DESCRIPTION OF THE TASK: Copy each line below that contains "retried".
[Start of section]
/-! ### Witnesses: states that meet the hypotheses of the statements -/

/-- OpCodesRoundTrip. -/
theorem witness_wellFormed_instr : Instr.wellFormed .reservedF = true := by decide
/-- PresentedOperandsReadBack: a sequence as long as the port. -/
theorem witness_fits : (Invocation.csumGen [1, 2, 3, 4, 5]).fits 5 = true := by decide
/-- PresentedOperandsReadBack at the lower edge: a frame that is its checksum byte alone. -/
theorem witness_fits_one : (Invocation.valFrame [] 0).fits 5 = true := by decide
/-- StepRunsDecodedInstruction. -/
theorem witness_op_decodes :
    decode [(fetchOp (placeOp State.reset 0xE)).zeroExtend 8] = .ok (.decWiden, []) := rfl
/-- ResetOutputsAreIllegal. -/
theorem witness_op_zero : State.reset.inp.op = 0 := rfl
/-- StepForgetsTheOutputs: two states with the same inputs and different outputs, and their steps. -/
theorem witness_forgets :
    ∃ s s' t t' : State, s.params = s'.params ∧ s.inp = s'.inp ∧ s.out ≠ s'.out ∧
      step s = .next t ∧ step s' = .next t' :=
  ⟨State.reset, drive State.reset OutPorts.zero, _, _, rfl, rfl, by decide, rfl, rfl⟩
/-- OnlyNamedInputsMatter: bytes beyond `len` and another port differ. -/
theorem witness_agree :
    ∃ s s' t t' : State, s.params = s'.params ∧ s.inp ≠ s'.inp ∧
      (∀ p ∈ (operandFormat .csumGen).reads, p.agree s.inp s'.inp = true) ∧
      exec .csumGen s = .next t ∧ exec .csumGen s' = .next t' :=
  ⟨presented (fun p => { p with len := 1, buf := [7, 1, 0, 0, 0] }),
   presented (fun p => { p with len := 1, buf := [7, 2, 0, 0, 0], chk := 9 }),
   _, _, rfl, by decide, by decide, rfl, rfl⟩
/-- UnnamedOutputsAreZero: a port the operation does not name. -/
theorem witness_unnamed : OutPort.frame ∉ resultPorts .csumStep := by decide
/-- IllegalExactlyWhenMalformed, both sides of the equivalence. -/
theorem witness_illegal_and_legal :
    (run .valFrame (fun p => { p with len := 0 })).map OutPorts.outcome = some .illegal ∧
    (run .valFrame (fun p => { p with len := 5 })).map OutPorts.outcome = some .ok := by decide
/-- OutOfRangeLengthAnswersIllegal: the first length above the port, and those beside 4 and 3. -/
theorem witness_out_of_range :
    Params.standard.bufMax < 6 ∧ (presented (fun p => { p with len := 6 })).inp.len = 6 ∧
    (presented id).inp.len = 0 ∧ (presented (fun p => { p with len := 5 })).inp.len ≠ 4 ∧
    (presented (fun p => { p with len := 4 })).inp.len ≠ 3 := by decide
/-- PayloadIsGated: an outcome other than `OK`. -/
theorem witness_gated :
    ∃ t : State, exec .decCtrl (presented (fun p => { p with buf := [0, 2, 3], len := 3 })) = .next t ∧
      t.out.outcome ≠ .ok := ⟨_, rfl, by decide⟩
/-- StepKeepsWellFormed. -/
theorem witness_wellFormed_state :
    ∃ t : State, State.reset.wellFormed = true ∧ step State.reset = .next t := ⟨_, by decide, rfl⟩
/-- BytesStandAtTheirPortBits: the last byte of the longest frame and of `buf`. -/
theorem witness_port_bits :
    ([1, 2, 3, 4, 5] : List Byte).length ≤ 5 ∧ 4 < 5 ∧
    State.reset.inp.buf.length = State.reset.params.bufMax ∧ 4 < State.reset.params.bufMax := by decide
/-- IdentitiesBetweenOperations: `len` at both edges of VAL.FRAME's range. -/
theorem witness_frame_len :
    (1 ≤ (presented (fun p => { p with len := 1 })).inp.len ∧ 1 ≤ State.reset.params.bufMax) ∧
    (1 ≤ (presented (fun p => { p with len := 5 })).inp.len ∧ 5 ≤ State.reset.params.bufMax) := by decide
/-- CsumGenSumsTheFirstBytes, ValChkComparesTheSum: each clause at its edge. -/
theorem witness_len_edge :
    (presented (fun p => { p with len := 5 })).inp.len ≤ State.reset.params.bufMax ∧
    State.reset.params.bufMax < (presented (fun p => { p with len := 6 })).inp.len := by decide
/-- CsumStepAddsModulo256, the loop body. -/
theorem witness_acc_is_csum :
    (presented (fun p => { p with acc := 0x22 })).inp.acc = csum [0x22, 0x00] := by decide
/-- CsumOfConcatenationAndPermutation: the swap the checksum cannot detect. -/
theorem witness_perm : ([0x03, 0x84] : List Byte).Perm [0x84, 0x03] := List.Perm.swap _ _ _
/-- DataBitFlipChangesTheChecksum: the top bit of the last byte. -/
theorem witness_data_bit : 1 < ([0x01, 0x03] : List Byte).length ∧ 7 < 8 := by decide
/-- ValFrameSplitsOffTheLastByte: one byte alone, and both ways out of range. -/
theorem witness_valFrame :
    (let s := presented (fun p => { p with buf := [0x2A], len := 1 })
     s.inp.buf = [] ++ 0x2A :: [] ∧ s.inp.len = ([] : List Byte).length + 1 ∧
       s.inp.len ≤ s.params.bufMax) ∧
    (presented id).inp.len = 0 ∧
    State.reset.params.bufMax < (presented (fun p => { p with len := 6 })).inp.len := by decide
/-- ChecksumValidatesAndCorruptionFails. -/
theorem witness_chk :
    7 < 8 ∧ (presented (fun p => { p with buf := [1, 3], len := 2 })).inp.len ≤ 5 ∧
    State.reset.params.bufMax = 5 := by decide
/-- EncodedFramesValidate: the measure frame put on `buf`. -/
theorem witness_encoded_frame :
    ∃ t : State, exec .encMeas State.reset = .next t ∧
      (let bytes := frameBytes t.out.frame t.out.frameLen.toNat
       let u := presented (fun p => { p with buf := [0x22, 0x00, 0x08, 0x2A, 0xEE], len := 4 })
       5 ≤ u.params.bufMax ∧ u.inp.buf.take bytes.length = bytes ∧ u.inp.len = bytes.length) :=
  ⟨_, rfl, by decide⟩
/-- IntervalFrameIsNotChecksummed: the frame of 1000 s put on `buf`. -/
theorem witness_interval_frame :
    ∃ t : State, exec .encCalint (presented (fun p => { p with interval := 1000 })) = .next t ∧
      (let u := presented (fun p => { p with buf := [0x01, 0x40, 0x03, 0xE8, 0], len := 4 })
       5 ≤ u.params.bufMax ∧ u.inp.len = 4 ∧ u.inp.buf.take 4 = frameBytes t.out.frame 4) :=
  ⟨_, rfl, by decide⟩
/-- DecMeasDecodesTheResponse, ReadingIsTheUnscaledInteger: V-DM1 and the state that widens its value. -/
theorem witness_decMeas :
    ∃ t : State,
      (let s := presented (fun p => { p with buf := [0x01, 0x03, 0x84, 0x88, 0], len := 4 })
       s.inp.len = 4 ∧ s.inp.buf = 0x01 :: 0x03 :: 0x84 :: 0x88 :: [0] ∧ exec .decMeas s = .next t) ∧
      t.out.outcome = .ok ∧ (presented (fun p => { p with v16 := 900 })).inp.v16 = t.out.value ∧
      State.reset.params.floatFmt = .binary32 :=
  ⟨_, ⟨rfl, rfl, rfl⟩, by decide, by decide, rfl⟩
/-- DecCtrlDecodesTheResponse. -/
theorem witness_decCtrl :
    (let s := presented (fun p => { p with buf := [0xA5, 0x5F, 0x04], len := 3 })
     s.inp.len = 3 ∧ s.inp.buf = 0xA5 :: 0x5F :: 0x04 :: []) := by decide
/-- DecWidenCompletesInAnyFormat. -/
theorem witness_other_format :
    ({ State.reset with params := { bufMax := 5, floatFmt := .other 1 } } : State).params.floatFmt =
      .other 1 := rfl
/-- PatchForcesOneBit: a byte that already agrees. -/
theorem witness_patch_agrees : (0x02 : Byte).getLsbD 1 = true := by decide
/-- PatchedRegisterReadsBack: V-EP1's byte in a response with a good checksum. -/
theorem witness_patched :
    ∃ t : State, exec .encWrctrlp (presented (fun p => { p with desired := true })) = .next t ∧
      (let u := presented (fun p => { p with buf := [0x10, 0x02, 0x12], len := 3 })
       u.inp.len = 3 ∧ u.inp.buf = 0x10 :: t.out.patched :: 0x12 :: [] ∧
         (0x12 : Byte) = 0x10 + t.out.patched) := ⟨_, rfl, by decide⟩

/-! ### The environment: one event each -/

/-- A configuration: intent "enabled, interval = 1000 s" (spec 95, P2). -/
def cfg : EnvConfig :=
  { deviceAddr := 0x55, calEnable := true, calIntervalS := 1000, pollIntervalS := 10, retryCeiling := 2,
    retryDelayMs := 5, settleDelayMs := 20 }

/-- The environment at boot with the block at reset. -/
def boot : EnvState := EnvState.boot cfg State.reset

/-- The environment with a transfer in flight. -/
def inFlight (setup : SetupProgress) (meas : MeasProgress) (task : BusTask) (r : BusRequest) : EnvState :=
  { boot with setup := setup, meas := meas, pending := .transfer { task := task, request := r } }

/-- What an event asks for, and the progress and counter it leaves. -/
def asked (r : EnvResult) : Option (List EnvAction × SetupProgress × MeasProgress × Nat) :=
  match r with
  | .ok (e, acts) => some (acts, e.setup, e.meas, e.retry)
  | .error _ => none

/-- The 4-byte read in flight. -/
def readingMeas : EnvState := inFlight .complete .awaitingResult .readMeasure (.read 0x55 4)

/-- The 3-byte read in flight. -/
def readingControl : EnvState := inFlight .readingControl .idle .readControl (.read 0x55 3)

/-- P2, steps 1 and 2. -/
theorem test_env_start :
    asked (envStep boot .start) =
      some ([.bus (.write 0x55 [0x41, 0x00, 0x3E, 0x7F])], .readingControl, .idle, 0) := by decide
/-- P1, steps 4 to 7: 900.0 is published. -/
theorem test_env_publishes :
    asked (envStep readingMeas (.busReply (.data [0x01, 0x03, 0x84, 0x88]))) =
      some ([.publish 0x44610000], .complete, .idle, 0) := by decide
/-- P4, cycle c: readiness is tested first; nothing is published or retried. -/
theorem test_env_not_ready :
    asked (envStep readingMeas (.busReply (.data [0x00, 0x03, 0x84, 0x88]))) =
      some ([.report .notReady], .complete, .idle, 0) := by decide
/-- P2, steps 4 to 7. -/
theorem test_env_patches :
    asked (envStep readingControl (.busReply (.data [0x00, 0x00, 0x00]))) =
      some ([.bus (.write 0x55 [0x31, 0x00, 0x3E, 0x02, 0x71])], .configuringCalibration, .idle, 0) := by
  decide
/-- P3, steps 4 and 5: nothing to change. -/
theorem test_env_nothing_to_change :
    asked (envStep readingControl (.busReply (.data [0x00, 0x02, 0x02]))) =
      some ([], .complete, .idle, 0) := by decide
/-- P6: setup abandoned on a corrupted control read. -/
theorem test_env_corrupted_control :
    asked (envStep readingControl (.busReply (.data [0x00, 0x02, 0x03]))) =
      some ([.report .setupChecksumMismatch], .complete, .idle, 0) := by decide
/-- P2, steps 8 and 9. -/
theorem test_env_interval :
    asked (envStep (inFlight .configuringCalibration .idle .writeControl (.write 0x55 []))
      (.busReply .written)) =
      some ([.bus (.write 0x55 [0x01, 0x40, 0x03, 0xE8])], .configuringCalibration, .idle, 0) := by decide
/-- R122: one failure of two is retried, the second is terminal. -/
theorem test_env_retry :
    asked (envStep readingMeas (.busReply (.transportError 7))) =
      some ([.after 5], .complete, .awaitingResult, 1) ∧
    asked (envStep { readingMeas with retry := 1 } (.busReply (.transportError 7))) =
      some ([.report .measTransportFailure], .complete, .idle, 2) := by decide
/-- R115: one measurement attempt has one counter; a failure of its write still counts at its read. -/
theorem test_env_attempt_counter :
    asked (envStep { inFlight .complete .commandSent .writeMeasure (.write 0x55 []) with retry := 1 }
      (.busReply .written)) = some ([.after 20], .complete, .awaitingResult, 1) := by decide
/-- N9: a short read is outside the contract. -/
theorem test_env_short_read :
    asked (envStep readingMeas (.busReply (.data [0x01, 0x03, 0x84]))) = none := by decide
[End of section]
SOLUTION FOR THIS PROBLEM:
/-- P4, cycle c: readiness is tested first; nothing is published or retried. -/
/-- R122: one failure of two is retried, the second is terminal. -/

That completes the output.